Поезд несся по ровной, как гладильная доска, местности. Снег к тому времени повалил крупными хлопьями, и темная, перепаханная земля медленно стала белой. Мне на память невольно пришли строчки Китса о том, как «дождь со снегом забивается в морщины скал» и «порывы ледяного ветра хлещут, словно кнутом». Вскоре снегопад перешел в настоящую метель. Казалось, поезд мчится вперед по длинному белому коридору, а вокруг ничего. Мне стало жутковато — все как будто исчезло, растворившись в этой белой мгле, — не было ни земли, ни неба, ни деревьев, ни изгородей, вообще ничего — ни конца, ни начала.
В Хэмпстоке наш поезд задержали — нужно было время, чтобы расчистить заваленные снегом пути. Нам сказали, что ждать придется не меньше получаса, и предложили пройти в станционный буфет, который, к счастью, оказался открыт. Я распечатала пакет печенья с заварным кремом, после долгих колебаний купленного мною вместо пончиков, с сомнением посмотрела на слой дешевого джема внутри, потом сунула одно в рот и принялась жевать, беззастенчиво разглядывая сидевшую за соседним столиком парочку.
Стоял 1969 год — иначе говоря, минуло почти два года с того времени, как через нашу страну прокатились одновременно социальная и сексуальная революции. Бухгалтеры, брокеры, библиотекари, банковские кассиры и клерки в многочисленных офисах, взбунтовавшись и наплевав на многовековые традиции, отрастили волосы до плеч и все как один щеголяли в джинсах, грубых шерстяных носках и потертых куртках, напоминая обитателей Ист-Энда. Парню с девушкой, сидевшим за соседним столиком, было лет по двадцать, и одеты они были как раз в этом стиле, только у девушки вокруг головы еще вдобавок красовалась лента, спускавшаяся чуть ли не до самых бровей. На макушке у парня гоголем сидела черная войлочная шляпа, испещренная лихими надписями Любовь и Мир .

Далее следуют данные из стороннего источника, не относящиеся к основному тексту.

/-- A run, begun after `taken` steps, ends after `j` more in the first state that has halted or meets the convention, or with
the budget. -/
theorem runFrom_ends (rule : EndRule) (budget taken : Nat) (s : State) :
    ∃ j, j ≤ budget ∧
      (∀ i, i < j → (stepMany i s).fault = none ∧ rule.met (taken + i) (stepMany i s) = false) ∧
      runFrom rule budget taken s = endIn rule (taken + j) (stepMany j s) ∧
      ((stepMany j s).fault = none → rule.met (taken + j) (stepMany j s) = false → j = budget) := by
  induction budget generalizing taken s with
  | zero =>
    refine ⟨0, le_rfl, fun i hi => absurd hi (Nat.not_lt_zero i), ?_, fun _ _ => rfl⟩
    by_cases hf : s.fault = none
    · cases hm : rule.met taken s with
      | true => rw [runFrom_of_met hf hm]; simp [endIn, hf, hm]
      | false => rw [runFrom_zero hf hm]; simp [endIn, hf, hm]
    · rw [runFrom_of_halted hf]; exact (endIn_of_fault hf).symm
  | succ n ih =>
    by_cases hf : s.fault = none
    case neg =>
      exact ⟨0, Nat.zero_le _, fun i hi => absurd hi (Nat.not_lt_zero i),
        (runFrom_of_halted hf).trans (endIn_of_fault hf).symm, fun h => absurd h hf⟩
    cases hm : rule.met taken s with
    | true =>
      refine ⟨0, Nat.zero_le _, fun i hi => absurd hi (Nat.not_lt_zero i), ?_, fun _ h => ?_⟩
      · rw [runFrom_of_met hf hm]; simp [endIn, hf, hm]
      · exact absurd (hm.symm.trans h) (by decide)
    | false =>
      obtain ⟨j, hj, hbefore, hend, hlast⟩ := ih (taken + 1) (serve .step s).2
      simp only [Nat.add_assoc, Nat.add_comm 1] at hbefore hend hlast
      refine ⟨j + 1, Nat.succ_le_succ hj, fun i hi => ?_, ?_, fun h h' => congrArg (· + 1) (hlast h h')⟩
      · cases i with
        | zero => exact ⟨hf, hm⟩
        | succ i => exact hbefore i (Nat.lt_of_succ_lt_succ hi)
      · rw [runFrom_succ hf hm]; exact hend

/-- Settles O49: a run begins after no steps. -/
theorem runEndsAtTheFirstFaultOrMetRule : Obligations.RunEndsAtTheFirstFaultOrMetRule := by
  intro rule budget s
  obtain ⟨j, hj, hbefore, hend, hlast⟩ := runFrom_ends rule budget 0 s
  simp only [Nat.zero_add] at hbefore hend hlast
  refine ⟨⟨j, hj, hbefore, hend, hlast⟩, fun t ht => ?_⟩
  rw [run, hend] at ht
  by_cases hf : (stepMany j s).fault = none
  · rw [endIn_of_not_fault hf] at ht
    split_ifs at ht
    cases ht
    exact hf
  · rw [endIn_of_fault hf] at ht
    cases ht

/-- Under "after exactly k steps", `m` of them still to take and the budget for them: the state after those, a fault on the
way being the state of the rest. -/
theorem runFrom_afterSteps (m budget taken : Nat) (s : State) (h : m ≤ budget) :
    runFrom (.afterSteps (taken + m)) budget taken s =
      if (stepMany m s).fault = none then .success (stepMany m s) else .halted (stepMany m s) := by
  induction m generalizing budget taken s with
  | zero =>
    rw [stepMany_zero]
    split_ifs with hf
    · exact runFrom_of_met hf (by simp)
    · exact runFrom_of_halted hf
  | succ m ih =>
    by_cases hf : s.fault = none
    case neg => rw [stepMany_of_halted _ s hf, if_neg hf, runFrom_of_halted hf]
    obtain ⟨b, rfl⟩ : ∃ b, budget = b + 1 := ⟨budget - 1, by omega⟩
    have hrest := ih b (taken + 1) (serve .step s).2 (by omega)
    rw [Nat.add_assoc, Nat.add_comm 1] at hrest
    rw [runFrom_succ hf (by simp), stepMany_succ, hrest]

/-- Settles O50: all `k` steps are still to take. -/
theorem runOfExactlyKSteps : Obligations.RunOfExactlyKSteps := by
  intro k budget s h
  have hrun := runFrom_afterSteps k budget 0 s h
  rwa [Nat.zero_add] at hrun

end Sys2Proof.Machine
end

section
/-! The invariant of the machine: parameters in their domain, memory in canonical form and inside `MEM_SIZE`, and a latched
record that a step can make. Every step and every request keeps it. -/

namespace Sys2Proof.Machine

/-! ### The invariant and its parts -/

theorem inv_iff (s : State) :
    s.inv = true ↔ s.cfg.wf = true ∧ s.memOk ∧ ∀ r, s.fault = some r → r.legit s.cfg = true := by
  cases h : s.fault <;> simp [State.inv, State.memOk, h, and_assoc]

section
variable {c : Config} {addr n t : Nat} {a : Word} {op : Option Byte} {b : Byte}

/-- A read that does not fit, of a byte or a word; the opcode is unknown where the read is that of the opcode byte. -/
theorem legit_read (hbad : c.memSize ≤ addr + n - 1) (haddr : addr < 65536) (hn : n = 1 ∨ n = 2)
    (hop : op = none → n = 1 ∧ addr = a.toNat) :
    FaultRecord.legit c { cause := .outOfBounds addr n .read, instrAddr := a, opcode := op } = true := by
  cases op with
  | some b => simp [FaultRecord.legit, hbad, haddr, hn]
  | none =>
    obtain ⟨rfl, rfl⟩ := hop rfl
    simp [FaultRecord.legit, haddr]
    simpa using hbad

/-- A word write that does not fit, by an instruction that writes. -/
theorem legit_write (hbad : c.memSize ≤ addr + 1) (haddr : addr < 65536) (hb : b ∈ writerOpcodes c.opc) :
    FaultRecord.legit c { cause := .outOfBounds addr 2 .write, instrAddr := a, opcode := some b } = true := by
  simp [FaultRecord.legit, hbad, haddr, hb]

/-- A pop above the last word, by an instruction that pops. -/
theorem legit_underflow (hbad : c.memSize - 2 < t) (hmin : 2 ≤ t) (hmax : t ≤ 65537) (hb : b ∈ popperOpcodes c.opc) :
    FaultRecord.legit c { cause := .stackUnderflow t, instrAddr := a, opcode := some b } = true := by
  simp [FaultRecord.legit, hbad, hmin, hmax, hb]

theorem legit_unknownOpcode (hp : c.unknownOpcode = .fault) (hb : c.opc.knows b = false) :
    FaultRecord.legit c { cause := .unknownOpcode b, instrAddr := a, opcode := some b } = true := by
  simp [FaultRecord.legit, hp, hb]

end

/-! ### The record of a fetch -/

/-- The access is a read of a byte or a word at an address of 16 bits. -/
def IsFetch (x : Access) : Prop := x.kind = .read ∧ x.addr < 65536 ∧ (x.width = 1 ∨ x.width = 2)

theorem isFetch_of_mem {a : Word} {i : Instr} : ∀ x ∈ fetchAccesses a i, IsFetch x := by
  have h1 : ∀ k, IsFetch (fetchAt a k 1) := fun k => ⟨rfl, BitVec.isLt _, .inl rfl⟩
  have h2 : ∀ k, IsFetch (fetchAt a k 2) := fun k => ⟨rfl, BitVec.isLt _, .inr rfl⟩
  cases i <;>
    simp only [fetchAccesses, List.forall_mem_cons, h1, h2, List.not_mem_nil, false_imp_iff, implies_true, and_self]

theorem firstBad_some {size : Nat} {xs : List Access} {x : Access} (h : firstBad size xs = some x) :
    x ∈ xs ∧ size ≤ x.addr + x.width - 1 := by
  refine ⟨List.mem_of_find?_eq_some h, ?_⟩
  simpa [Access.fits] using List.find?_some h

Парочка яростно переругивалась шепотом. Вернее, девушка с несчастным видом кромсала лежавший перед ней на тарелке пончик чем-то вроде перочинного ножичка, а юноша в это время шипел на нее сквозь зубы. Я слышала достаточно, чтобы сообразить, что передо мной разыгрывается сцена ревности — парнишка упрекал девчонку в том, что она переспала с его приятелем. Тема разговора захватила меня до такой степени, что я забыла обо всем и опомнилась, только поймав себя на том, что беззастенчиво вытянула шею, прислушиваясь к их разговору. Увы, парнишка, заметив это, встал и выскочил из буфета. Я невольно поморщилась — воняло от него, как от козла. Две крупные слезы скатились по замурзанным щекам девчонки и капнули на тарелку. Пончик, словно в знак искреннего сочувствия, истекал вареньем.
Я напомнила себе, что это не одна из моих студенток, и вряд ли ей понравится желание чужой женщины вмешиваться в ее дела. Лучше вернуться в свое купе, где хоть и холодно, зато спокойно и тихо. Так я и сделала. Усевшись на диван, я поплотнее закуталась в пальто. Я вытащила книгу и уже заранее предвкушала удовольствие, с которым буду ее читать… но напрасно.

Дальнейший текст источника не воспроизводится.